Hello Community,
We are doing ES indexing using the ES-SPark Connector (6.6.1) in our daily spark job.
Here is our API call we make in our spark code
df.write
.format("org.elasticsearch.spark.sql")
.option("es.resource", "indexA_staging/indexA_main")
.option("es.write.operation", "upsert")
.option("es.mapping.id","conformedid")
.option("es.batch.write.refresh","false")

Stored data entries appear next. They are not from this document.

-- ==== Sys2Proof/Machine/Reservoir.lean ====
section
/-!
DEFINITION.  Reservoir records in registers, and their loads and stores (R234 to R239, R358, R359).
-/

namespace Sys2Proof.Machine

/-! ### Arithmetic -/

/-- A weight that is NaN, infinite or below −0 (R236, R237). -/
def badRecordWeight (w : Word) : Bool := notFinite w || (val32 w).lt (.fin false 0 0)

/-- M of a record (R234). -/
def recM (r : List Word) : Nat := bits (nth 0 r 7).toNat 0 16

/-- A record with another M. -/
def withM (r : List Word) (m : Nat) : List Word := setNth r 7 ((nth 0 r 7 &&& 0xFFFF0000) ||| BitVec.ofNat 32 m)

/-- The selection step of UPD and MRG (R236). -/
def rsvSelect (mrg : Bool) (rec c : List Word) (u : Word) : List Word × Flags :=
  let m2 := recM c
  let p := fmul (nth 0 c 5) (nth 0 c 6)
  let q := fmul p.1 (cvtF32N32 .rne (BitVec.ofNat 32 m2)).1
  let w0 := if mrg then q.1 else nth 0 c 4
  let f0 := if mrg then p.2 ||| q.2 else 0
  let w := if badRecordWeight w0 then 0 else w0
  let f1 := f0 ||| nvIf (badRecordWeight w0)
  let ws := fadd (nth 0 rec 4) w
  let t := fmul u ws.1
  let lt := fcmp .lt t.1 w
  let head := if lt.1 then
      [nth 0 c 0, nth 0 c 1, nth 0 c 2, nth 0 c 3, ws.1, nth 0 c 5, nth 0 rec 6,
        nth 0 rec 7 ||| 0x01000000 ||| (if mrg then 0x02000000 else 0)]
    else setNth rec 4 ws.1
  (withM head (min (recM rec + if mrg then m2 else 1) 65535), f1 ||| ws.2 ||| t.2 ||| lt.2)

/-- A correctly rounded quotient (R237). -/
def fdiv (a b : Word) : Word × Flags :=
  let q := (val32 a).div (val32 b)
  let r := rne32 q.1
  (r.1, r.2 ||| nvIf q.2)

/-- NRM (R237). -/
def rsvNormal (rec : List Word) (cap : Word) : List Word × Flags :=
  let p := nth 0 rec 5
  let m := recM rec
  let den := fmul (cvtF32N32 .rne (BitVec.ofNat 32 m)).1 p
  let quo := fdiv (nth 0 rec 4) den.1
  let wf : Word × Flags :=
    if badRecordWeight p || badRecordWeight (nth 0 rec 4) then (0, flagNV)
    else if (val32 p).isZero || m = 0 then (0, 0)
    else (quo.1, den.2 ||| quo.2)
  let mc := bits cap.toNat 0 16
  (withM (setNth rec 6 wf.1) (if mc = 0 then m else min m mc), wf.2)

/-- Eight registers of a lane, as before the unit. -/
def State.eight (s : State) (i a : Nat) : List Word := (List.range 8).map (fun k => s.rv i (a + k))

/-- RSV.UPD and RSV.MRG (R235, R236). -/
def rsvMeaning (mrg : Bool) (d a b : Reg) : Meaning :=
  issue ⟨[(d.toNat, 8), (a.toNat, 8), (b.toNat, 1)], [(d.toNat, 8)], [], []⟩ noCheck 0 (fun s =>
    let r := fun i => rsvSelect mrg (s.eight i d.toNat) (s.eight i a.toNat) (s.rv i b.toNat)
    s.vecResult 0 d.toNat (fun i => (r i).1) (fun i => (r i).2))

/-- RSV.UPD (R236). -/
def execRsvUpd (d a b : Reg) : Meaning := rsvMeaning false d a b
/-- RSV.MRG (R236). -/
def execRsvMrg (d a b : Reg) : Meaning := rsvMeaning true d a b

/-- RSV.NRM (R237). -/
def execRsvNrm (d b : Reg) : Meaning :=
  issue ⟨[(d.toNat, 8), (b.toNat, 1)], [(d.toNat, 8)], [], []⟩ noCheck 0 (fun s =>
    let r := fun i => rsvNormal (s.eight i d.toNat) (s.rv i b.toNat)
    s.vecResult 0 d.toNat (fun i => (r i).1) (fun i => (r i).2))

/-- RSV.CLR (R237). -/
def execRsvClr (d : Reg) : Meaning :=
  issue ⟨[], [(d.toNat, 8)], [], []⟩ noCheck 0 (fun s => s.vecResult 0 d.toNat (fun _ => [0, 0, 0, 0, 0, 0, 0, 0]) (fun _ => 0))

/-! ### The store -/

/-- RSCTL.EN: the store is filling or serving, or will be filled after a write-back (R358). -/
def DieC.rsEnabled (c : DieC) : Bool := c.rsPhase == 1 || c.rsPhase == 2 || c.rsPhase == 4

/-- Accesses wait: the store is being filled, or will be after a write-back (R358). -/
def DieC.rsWaits (c : DieC) : Bool := c.rsPhase == 1 || c.rsPhase == 4

/-- A launch of an address space has a reservoir store (R358). -/
def State.hasStore (s : State) (space : Nat) : Bool := s.dieC.rsEnabled && space == s.dieC.rsNext.rsAs

/-- The backing address of a record, where pixel and layer lie in the store's geometry (R238, R359). -/
def DieC.recordVa (c : DieC) (x y l : Nat) : Option Nat :=
  if c.rsW ≤ x || c.rsH ≤ y || c.rsLayers ≤ l then none
  else some (c.rsBase + 8192 * ((l * c.rsTH + y / 16) * c.rsTW + x / 16) + 32 * (16 * (y % 16) + x % 16))

/-- The record a lane addresses. -/
def State.recordOf (s : State) (i a : Nat) : Option Nat :=
  s.dieC.rsNext.recordVa (bits (s.rv i a).toNat 0 16) (bits (s.rv i a).toNat 16 16) (s.rv i (a + 1)).toNat

/-- The checks of RSV.LD and RSV.ST (R238). -/
def rsvCheck (a : Reg) (acc : Access) (s : State) (i : Nat) : Option Cause :=
  match s.recordOf i a.toNat with
  | none => some (s.cause 0x04 (s.rv i a.toNat) 0 i)
  | some va =>
    if !s.hasStore s.space then some (s.cause 0x04 (s.rv i a.toNat) 0 i)
    else match s.access s.space va acc 0 with
      | .error c => some (s.addrCause c va i)
      | .ok _ => none

/-- The 8-byte parts of a record, as runs. -/
def recordParts (key : Nat) : List (Nat × Nat) := (List.range 4).map (fun n => (key + 8 * n, 8))

/-- A relaxed load of a record, single-copy atomic, by the view of the RSVS path (R239). -/
def State.loadRecord (s : State) (k key j : Nat) : State × Nat :=
  let (t, xs) := s.loadCut k ⟨.rsvs, false, false⟩ (recordParts key) j
  (t, xs.foldr (fun x y => x + 2 ^ 64 * y) 0)

/-- One lane's RSV.LD: eight words with their marks (R238, R239). -/
def State.rsvLoad (s : State) (os : Order) (va i : Nat) : State × List (Word × Bool) :=
  match s.access s.space va .read 0 with
  | .error _ => (s, [])
  | .ok l =>
    let key := s.keyOf s.space l va
    let (t, x) := if Order.atHome os then
        ((List.range 4).foldl (fun t n => t.see s.unit.g (key / 8 + n) (s.part (key / 8 + n)).count) s, s.natAt key 32)
      else s.loadRecord s.unit.g key i
    ((t.touch s.space l false).acquire os, (List.range 8).map (fun k => (BitVec.ofNat 32 (x / 2 ^ (32 * k)), s.reads key)))

/-- The RSV.LD of the ACTIVE lanes, in ascending order. -/
def State.rsvLoads (s : State) (os : Order) (d a : Nat) : List Nat → State × List Dest
  | [] => (s, [])
  | i :: is => match s.recordOf i a with
    | none => s.rsvLoads os d a is
    | some va =>
      let (t, ws) := s.rsvLoad os va i
      let (u, ds) := t.rsvLoads os d a is
      (u, markedDests (vkey i d) ws ++ ds)

/-- The physical runs of the records that the lanes address. -/
def State.recordRuns (s : State) (acc : Access) (a : Nat) : List (Leaf × Nat × Nat) :=
  s.acts.flatMap (fun i => match s.recordOf i a with
    | none => []
    | some va => s.phys acc va 32)

/-- RSV.LD (R238, R239): it waits while the store is being filled. -/
def execRsvLd (la : La) (d a : Reg) (os : Order) : Meaning :=
  issue ⟨[(a.toNat, 2)], [(d.toNat, 8)], [], []⟩ (rsvCheck a .read) la.toNat (fun s =>
    if s.dieC.rsWaits || s.loadWaits .rsvs os (s.recordRuns .read a.toNat) then s.stall
    else
      let (t, ds) := (s.noteReads (fun i => match s.recordOf i a.toNat with
        | none => []
        | some va => linesOf (s.phys .read va 32))).rsvLoads os d.toNat a.toNat s.acts
      (t.unspoil ((s.recordRuns .read a.toNat).map (fun r => r.2.1))).spent.deliver la.toNat ds 0)

/-- RSV.ST (R238, R239): the record of the highest lane stands. -/
def execRsvSt (d a : Reg) (os : Order) : Meaning :=
  issue ⟨[(d.toNat, 8), (a.toNat, 2)], [], [], []⟩ (rsvCheck a .write) 0 (fun s =>
    if s.dieC.rsWaits then s.stall
    else
      let va := fun i => (s.recordOf i a.toNat).getD 0
      let t := s.effect.requests (Order.scope os) true 32 va (fun i => s.storeData i d.toNat 8)
      (t.touchAll (s.acts.flatMap (fun i => s.storeLeaves (va i) 32))).spent)

end Sys2Proof.Machine
end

.option("es.index.auto.create","no")
.option("es.nodes", "10.7.17.250:9200")
.option("es.batch.size.bytes", "2mb")
.option("es.batch.size.entries", "2000")
.option("es.write.operation", "upsert")
.mode("append")
.save("indexA_staging/indexA_main")
After the first run of our daily job on each day, we sometimes find that a few records in ES are partially indexed. When we detect this kind of issue, we rerun the spark daily job and find they can be fully indexed then. Here is an example we get today:
After the first run of our daily spark job today, we have 85 records out of 12 million with the following fields partially indexed. But there are 234 fields in total
{
"_index": "indexA",
"_type": "indexA_main",
"_id": "indexa|6a90e8b8-8c8f-4842-b3a3-8d3da67eaca9",
"_version": 1,
"found": true,
"_source": {
"conformedid": "indexa|6a90e8b8-8c8f-4842-b3a3-8d3da67eaca9",
"secondid": "DAD506F4-9563-42CD-BCC2-BB8E74B96A45",
"updated": "2018-05-29T04:59:38.660Z",
"soid": 7057358,
"creationdate": "2018-05-29T11:33:04.730Z",
"path": "dummy text",
"labels": "dummy text",
"isupdated": false,
"status": "dummy text",
"response": false,
"pubilish date": "dummy text"
}
}
After the second run of our same daily job today, we have all records (about 12 million) with the following fields fully indexed there are 234 fields in total
{
"_index": "indexA",
"_type": "indexA_main",
"_id": "indexa|6a90e8b8-8c8f-4842-b3a3-8d3da67eaca9",
"_version": 1,
"found": true,
"_source": {
"conformedid": "indexa|6a90e8b8-8c8f-4842-b3a3-8d3da67eaca9",
"secondid": "DAD506F4-9563-42CD-BCC2-BB8E74B96A45",
"updated": "2018-05-29T04:59:38.660Z",
"soid": 7057358,
"creationdate": "2018-05-29T11:33:04.730Z",
"path": "dummy text",
"labels": "dummy text",
"isupdated": false,
"status": "dummy text",
"response": false,
"pubilish date": "dummy text",
"fieldA": "dummy filedA value",
"filedB ": "dummy filedB value",
"filedC ": "dummy filedC value",
"filedD ": "dummy filedD value",
"filedE ": "dummy filedE value",
"filedF ": "dummy filedF value",
"filedG ": "dummy filedG value"
... total 234 fields
}
}
Both runs succeeded
I wonder, whether our batches are getting truncated or not. Do we misconfigure anything? How should we check for errors in the ES logs and Spark logs?